But any echoes of bland corporate modernism disappear along West 54th where the new education and gallery wings are as sublime and refined as Japanese temples. They exude a sleek, black-tie formality, but they're not too formal, their square cutouts in their facades resembling winking eyes. The contrast is classically Japanese: An overarching formality is broken up with playful surprises. The irrational tempers the rational, a yin-yang formula for architectural delight.
Taniguchi plays the same game inside, where visitors move from the low-ceilinged through-block passageway into an entry court where a skylit, 110-foot-tall atrium soars above.
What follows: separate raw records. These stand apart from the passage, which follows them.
/-- A call into its instruction, by the operation syntax of R65. First the shape of the call, then the operands in R65's
order, each byte count and each number against its width. Whether the instruction is admitted (the at most seven TL flits
of R82, the packet lengths of R150) is looked at last, by its meaning, so that a call which is inadmissible AND has a
number too wide for its field reports FieldOutOfRange and is not refused: FLIT_PACK of eight TL flits with op 9, or
DMQ_ENQUEUE(Basic, two DWords, one of them 2^32). The spec gives no order between these checks (R65, R82, R150, R170):
DESIGN CHOICE, log entry 21. -/
def decodeCall : OpName → List Operand → Except Reject Instr
  | .crc32, ops =>
    match ops with
    | [.bytes b] => .ok (.crc32 b)
    | _ => .error (.operandShape .crc32)
  | .crc32Check, ops => oneFlit .crc32Check .crc32Check ops
  | .flitPack, ops =>
    match ops with
    | [.tls l, .num op, .num pb, .num sn] => do
      let tls ← tlsOf .flitPack l
      let op ← fieldOf .op 3 op
      let pb ← fieldOf .payloadBit 1 pb
      let sn ← fieldOf .sequence 9 sn
      .ok (.flitPack tls op pb sn)
    | _ => .error (.operandShape .flitPack)
  | .flitUnpack, ops => oneFlit .flitUnpack .flitUnpack ops
  | .flitUnpackChecked, ops => oneFlit .flitUnpackChecked .flitUnpackChecked ops
  | .hdrDecode, ops => oneFlit .hdrDecode .hdrDecode ops
  | .rbAdd, ops =>
    match ops with
    | [.num n, .bytes b] => do
      let q ← fieldOf .sequence 9 n
      let f ← bytesOf .rbAdd 640 b
      .ok (.rbAdd q f)
    | _ => .error (.operandShape .rbAdd)
  | .rbRetireThrough, ops => oneSeq .rbRetireThrough .rbRetireThrough ops
  | .rbOldestSeq, ops => noOperands .rbOldestSeq .rbOldestSeq ops
  | .rbNewestSeq, ops => noOperands .rbNewestSeq .rbNewestSeq ops
  | .rbClear, ops => noOperands .rbClear .rbClear ops
  | .rbSize, ops => noOperands .rbSize .rbSize ops
  | .rbReplayIter, ops => oneSeq .rbReplayIter .rbReplayIter ops
  | .stIsExpected, ops => oneSeq .stIsExpected .stIsExpected ops
  | .stIsDuplicate, ops => oneSeq .stIsDuplicate .stIsDuplicate ops
  | .stAdvance, ops => noOperands .stAdvance .stAdvance ops
  | .stReset, ops => noOperands .stReset .stReset ops
  | .txNextPayloadSeq, ops => noOperands .txNextPayloadSeq .txNextPayloadSeq ops
  | .txNopSeq, ops => noOperands .txNopSeq .txNopSeq ops
  | .txStartReplay, ops => noOperands .txStartReplay .txStartReplay ops
  | .txFinishReplay, ops => noOperands .txFinishReplay .txFinishReplay ops
  | .txTickExplicitCount, ops => noOperands .txTickExplicitCount .txTickExplicitCount ops
  | .txMakeAck, ops => oneSeq .txMakeAck .txMakeAck ops
  | .txMakeReplayRequest, ops => oneSeq .txMakeReplayRequest .txMakeReplayRequest ops
  | .txReset, ops =>
    match ops with
    | [.flag b] => .ok (.txReset b)
    | _ => .error (.operandShape .txReset)
  | .cmdProcess, ops => oneFlit .cmdProcess .cmdProcess ops
  | .armProcessReceived, ops =>
    match ops with
    | [.num n, .num lo] => do
      let q ← fieldOf .sequence 9 n
      let lo ← fieldOf .txLo 3 lo
      .ok (.armProcessReceived q lo)
    | _ => .error (.operandShape .armProcessReceived)
  | .dmqEnqueue, ops =>
    match ops with
    | [.cls c, .dwords l] => (dwordsOf l).map (Instr.dmqEnqueue c)
    | _ => .error (.operandShape .dmqEnqueue)
  | .dmqPopNextDword, ops => noOperands .dmqPopNextDword .dmqPopNextDword ops
  | .reset, ops => noOperands .reset .reset ops
  | .epSendPayload, ops =>
    match ops with
    | [.tls l] => (tlsOf .epSendPayload l).map Instr.epSendPayload
    | _ => .error (.operandShape .epSendPayload)
  | .epReceiveFlit, ops => oneFlit .epReceiveFlit .epReceiveFlit ops
  | .epProcessAck, ops => oneSeq .epProcessAck .epProcessAck ops
  | .epReplayFrom, ops => oneSeq .epReplayFrom .epReplayFrom ops

/-- A header word under its row of the table: the match and mask of R51, with R58 for the six unassigned `op` values. -/
def decodeHeader (h : BitVec 24) : Instr :=
  let e := decExplicit h
  let c := decCommand h
  match headerKind h with
  | .payload =>
    if e.op = 0b000#3 then .explicitFlitHeader (h.extractLsb' 17 3) e.flitSeqNo (h.extractLsb' 0 8)
    else .payloadFlitAsReceived e.op (h.extractLsb' 17 3) e.flitSeqNo (h.extractLsb' 0 8)
  | .ack => .ack c.ackReqSeq c.flitSeqLo (h.extractLsb' 0 8)
  | .replayRequest => .replayRequest c.ackReqSeq c.flitSeqLo (h.extractLsb' 0 8)
  | .notConsumed => .unassignedCommandOp c.op (h.extractLsb' 0 20)

/-- A DWord; one with `compressed` = 1 is rejected under the source's name for it (R58, R165). Bit 1 is ignored
(decision D6) and kept as received. -/
def decodeDword (w : DWord) : Except Reject Instr :=
  if w.extractLsb' 0 1 = 0#1 then
    .ok (.dlMessageDword (decDword w).messageSpecific (decDword w).mtype (decDword w).mclass (w.extractLsb' 1 1))
  else .error (.compressedFlagSet w)

/-- The wire formats by their size (R38): a segment header is one byte, a flit header three, a DWord four. -/
def decodeWire : List Byte → Except Reject Instr
  | [b] => .ok (.segmentHeader (decSeg b))
  | [b0, b1, b2] => .ok (decodeHeader (headerWord b0 b1 b2))
  | [b0, b1, b2, b3] => decodeDword (u32be b0 b1 b2 b3)
  | b => .error (.noWireFormat b.length)

/-- The decoder: total on every request. -/
def decode : Request → Except Reject Instr
  | .call op operands => decodeCall op operands
  | .wire b => decodeWire b

/-! ## Encoding -/

/-- A TL flit as an operand. -/
def tlOperand (t : Tl) : List Byte × Nat := (t.data.val, t.msg.toNat)

/-- The request a caller presents for an instruction: the bytes of a wire word (R48 to R59), or the call of R65. -/
def encode : Instr → Request
  | .explicitFlitHeader ra q rb => .wire (be24 (explicitWord 0b000#3 1#1 ra q rb)).val
  | .payloadFlitAsReceived op ra q rb => .wire (be24 (explicitWord op 1#1 ra q rb)).val
  | .ack a lo r => .wire (be24 (commandWord 0b010#3 0#1 a lo r)).val
  | .replayRequest a lo r => .wire (be24 (commandWord 0b011#3 0#1 a lo r)).val
  | .unassignedCommandOp op rest => .wire (be24 (op ++ 0#1 ++ rest : BitVec (3 + 1 + 20))).val
  | .segmentHeader f => .wire [segByte f]
  | .dlMessageDword p t c r => .wire (be32 (dwordWord p t c r)).val
  | .crc32 b => .call .crc32 [.bytes b]
  | .crc32Check f => .call .crc32Check [.bytes f.val]
  | .flitPack tls op pb sn => .call .flitPack [.tls (tls.map tlOperand), .num op.toNat, .num pb.toNat, .num sn.toNat]
  | .flitUnpack f => .call .flitUnpack [.bytes f.val]
  | .flitUnpackChecked f => .call .flitUnpackChecked [.bytes f.val]
  | .hdrDecode f => .call .hdrDecode [.bytes f.val]
  | .rbAdd q f => .call .rbAdd [.num q.toNat, .bytes f.val]
  | .rbRetireThrough q => .call .rbRetireThrough [.num q.toNat]
  | .rbOldestSeq => .call .rbOldestSeq []
  | .rbNewestSeq => .call .rbNewestSeq []
  | .rbClear => .call .rbClear []
  | .rbSize => .call .rbSize []
  | .rbReplayIter r => .call .rbReplayIter [.num r.toNat]
  | .stIsExpected q => .call .stIsExpected [.num q.toNat]
  | .stIsDuplicate q => .call .stIsDuplicate [.num q.toNat]
  | .stAdvance => .call .stAdvance []
  | .stReset => .call .stReset []
  | .txNextPayloadSeq => .call .txNextPayloadSeq []
  | .txNopSeq => .call .txNopSeq []
  | .txStartReplay => .call .txStartReplay []
  | .txFinishReplay => .call .txFinishReplay []
  | .txTickExplicitCount => .call .txTickExplicitCount []
  | .txMakeAck q => .call .txMakeAck [.num q.toNat]
  | .txMakeReplayRequest r => .call .txMakeReplayRequest [.num r.toNat]
  | .txReset z => .call .txReset [.flag z]
  | .cmdProcess f => .call .cmdProcess [.bytes f.val]
  | .armProcessReceived q lo => .call .armProcessReceived [.num q.toNat, .num lo.toNat]
  | .dmqEnqueue c dws => .call .dmqEnqueue [.cls c, .dwords (dws.map BitVec.toNat)]
  | .dmqPopNextDword => .call .dmqPopNextDword []
  | .reset => .call .reset []
  | .epSendPayload tls => .call .epSendPayload [.tls (tls.map tlOperand)]
  | .epReceiveFlit f => .call .epReceiveFlit [.bytes f.val]
  | .epProcessAck q => .call .epProcessAck [.num q.toNat]
  | .epReplayFrom r => .call .epReplayFrom [.num r.toNat]

/-! ## The words of the opcode table -/

/-- A word of the opcode table as the bytes it is stored in: the table numbers a wire format as ONE word of `nbits` bits
(a flit header is the 24-bit value H), and the bytes are its big-endian ones (R35, R48). A number is expected to be below
2^nbits and nbits a multiple of 8; of a larger number only the low nbits / 8 bytes are taken, so that 24 bits of 0x1402200
are the Ack 0x402200. The table has no such words, and the spec says nothing of them (DESIGN CHOICE, log entry 8). -/
def tableBytes (nbits w : Nat) : List Byte := bytesOfNat (nbits / 8) w

/-- The instruction the decoder reads from a word of the opcode table; none where it rejects the word. A number of 2^nbits
or more is cut as `tableBytes` says (log entry 8). -/
def decodeTableWord (nbits w : Nat) : Option Instr :=
  match decodeWire (tableBytes nbits w) with
  | .ok i => some i
  | .error _ => none

end Sys2Proof
end

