/-! ## Composite operations -/

/-- R138: EP_SEND_PAYLOAD. With room in the buffer it takes the next number, packs, stores outside replay, transmits and
ticks; with 512 entries stored it answers ReplayBufferFull and changes nothing (R167). -/
def Obligations.SendPayload : Prop :=
  ∀ (s : State) (tls : List Tl), tls.length ≤ 7 →
    (s.block.rb.length ≠ 512 → s.block.tx.explicitCount ≠ 0#5 →
      ∃ t u f n q opp, q.toNat = nextSeqNo s.block.tx.lastSeq.toNat ∧
        exec (.flitPack tls 0b000#3 1#1 q) s = .next u ∧ s.Read u [] (.packed f n) ∧
        exec (.epSendPayload tls) s = .next t ∧ s.Answered t [.transmit f] (.sent q opp) ∧
        (opp = true ↔ s.block.tx.firstReplay = true ∨ s.block.tx.explicitCount.toNat = 1) ∧
        t.block = { s.block with
          rb := if s.block.tx.inReplay then s.block.rb else s.block.rb ++ [{ seq := q, flit := f }],
          tx := { lastSeq := q,
                  explicitCount := if opp then 0x1F#5 else BitVec.ofNat 5 (s.block.tx.explicitCount.toNat - 1),
                  inReplay := s.block.tx.inReplay, firstReplay := false } }) ∧
    (s.block.rb.length = 512 → ∃ t, exec (.epSendPayload tls) s = .next t ∧ s.Read t [] .replayBufferFull)

/-- R166, R169: a payload flit with a bad CRC is counted (past the top of a finite STAT_WIDTH: log entry 14) and nothing
else happens; a flit whose `payload_bit` is 0 is swallowed as a bad command without a trace in the block. -/
def Obligations.BadCrcIsDroppedOnReceive : Prop :=
  ∀ (s : State) (f : Flit), ¬ CrcMatches s.cfg.crcReflect f →
    (hdrPayloadBit f = 1 → ∃ t n, exec (.epReceiveFlit f) s = .next t ∧ s.Answered t [] (.received .crcError) ∧
      Counted s.cfg.statWidth s.block.rxCrcErrors n ∧ t.block = { s.block with rxCrcErrors := n }) ∧
    (hdrPayloadBit f = 0 → ∃ t, exec (.epReceiveFlit f) s = .next t ∧ s.Read t [] (.received .command))

/-- R139, payload path: a good flit that is no command is unpacked and answered by what ARM_PROCESS_RECEIVED answers for
its number and `last_seq[2:0]`: the block is as that operation leaves it, a command flit it gives is transmitted, and the
TL flits are delivered, after it, exactly when the number was expected. -/
def Obligations.PayloadReception : Prop :=
  ∀ (s : State) (f : Flit), CrcMatches s.cfg.crcReflect f →
    hdrPayloadBit f = 1 ∨ (hdrOp f ≠ 2 ∧ hdrOp f ≠ 3) →
    ∃ t u v l r es,
      exec (.flitUnpack f) s = .next u ∧ s.Read u [] (.tls l) ∧
      exec (.armProcessReceived (BitVec.ofNat 9 (hdrSeqNo f)) (BitVec.ofNat 3 s.block.tx.lastSeq.toNat)) s = .next v ∧
      s.Answered v [] (.optFlit r) ∧ (es = match r with | some cf => [.transmit cf] | none => []) ∧
      exec (.epReceiveFlit f) s = .next t ∧ t.block = v.block ∧
      (hdrSeqNo f = s.block.expectedSeq.toNat → s.Answered t (es ++ [.deliver l]) (.received (.accepted l))) ∧
      (hdrSeqNo f ≠ s.block.expectedSeq.toNat →
        (1 ≤ (s.block.expectedSeq.toNat - hdrSeqNo f : Int) % 511 ∧
          (s.block.expectedSeq.toNat - hdrSeqNo f : Int) % 511 ≤ 255 → s.Answered t es (.received .duplicate)) ∧
        (¬ (1 ≤ (s.block.expectedSeq.toNat - hdrSeqNo f : Int) % 511 ∧
          (s.block.expectedSeq.toNat - hdrSeqNo f : Int) % 511 ≤ 255) → s.Answered t es (.received .gap)))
The sculpture garden, now restored to its original size, is directly ahead, its centrality reaffirmed. Escalators and elevators are hidden behind the walls, a reversal of Pelli's garden hall. An off-center modern stair leads up to the atrium.
Atrium needs bolder art
The atrium, as this point, is underwhelming. The big, squarish volume of space needs more boldly scaled art to add to the punch of Barnett Newman's "Broken Obelisk." Even so, Taniguchi's basic moves -- and the messages they send -- are sound: The atrium forms an extension of the galleries that pinwheel around it. It is urbane, not suburban; about culture, not commerce. Further emphasizing the connection with art, Taniguchi slices a two-story window into a wall near the top of the atrium, revealing Matisse's joyful "Dance."
Half the fun of the galleries is getting there; exit the elevators and escalators and you are greeted with exquisitely framed views of the sculpture garden and the midtown Manhattan cityscape -- Chippendale highboy skyscrapers and the like. Equally compelling are Taniguchi's new switchback stair between the fourth and fifth floors and the restored, sensuously curving "Bauhaus stair" between two and three. They recall MoMA's original domestic scale, breaking down the new vast building into a series of "museums within a museum."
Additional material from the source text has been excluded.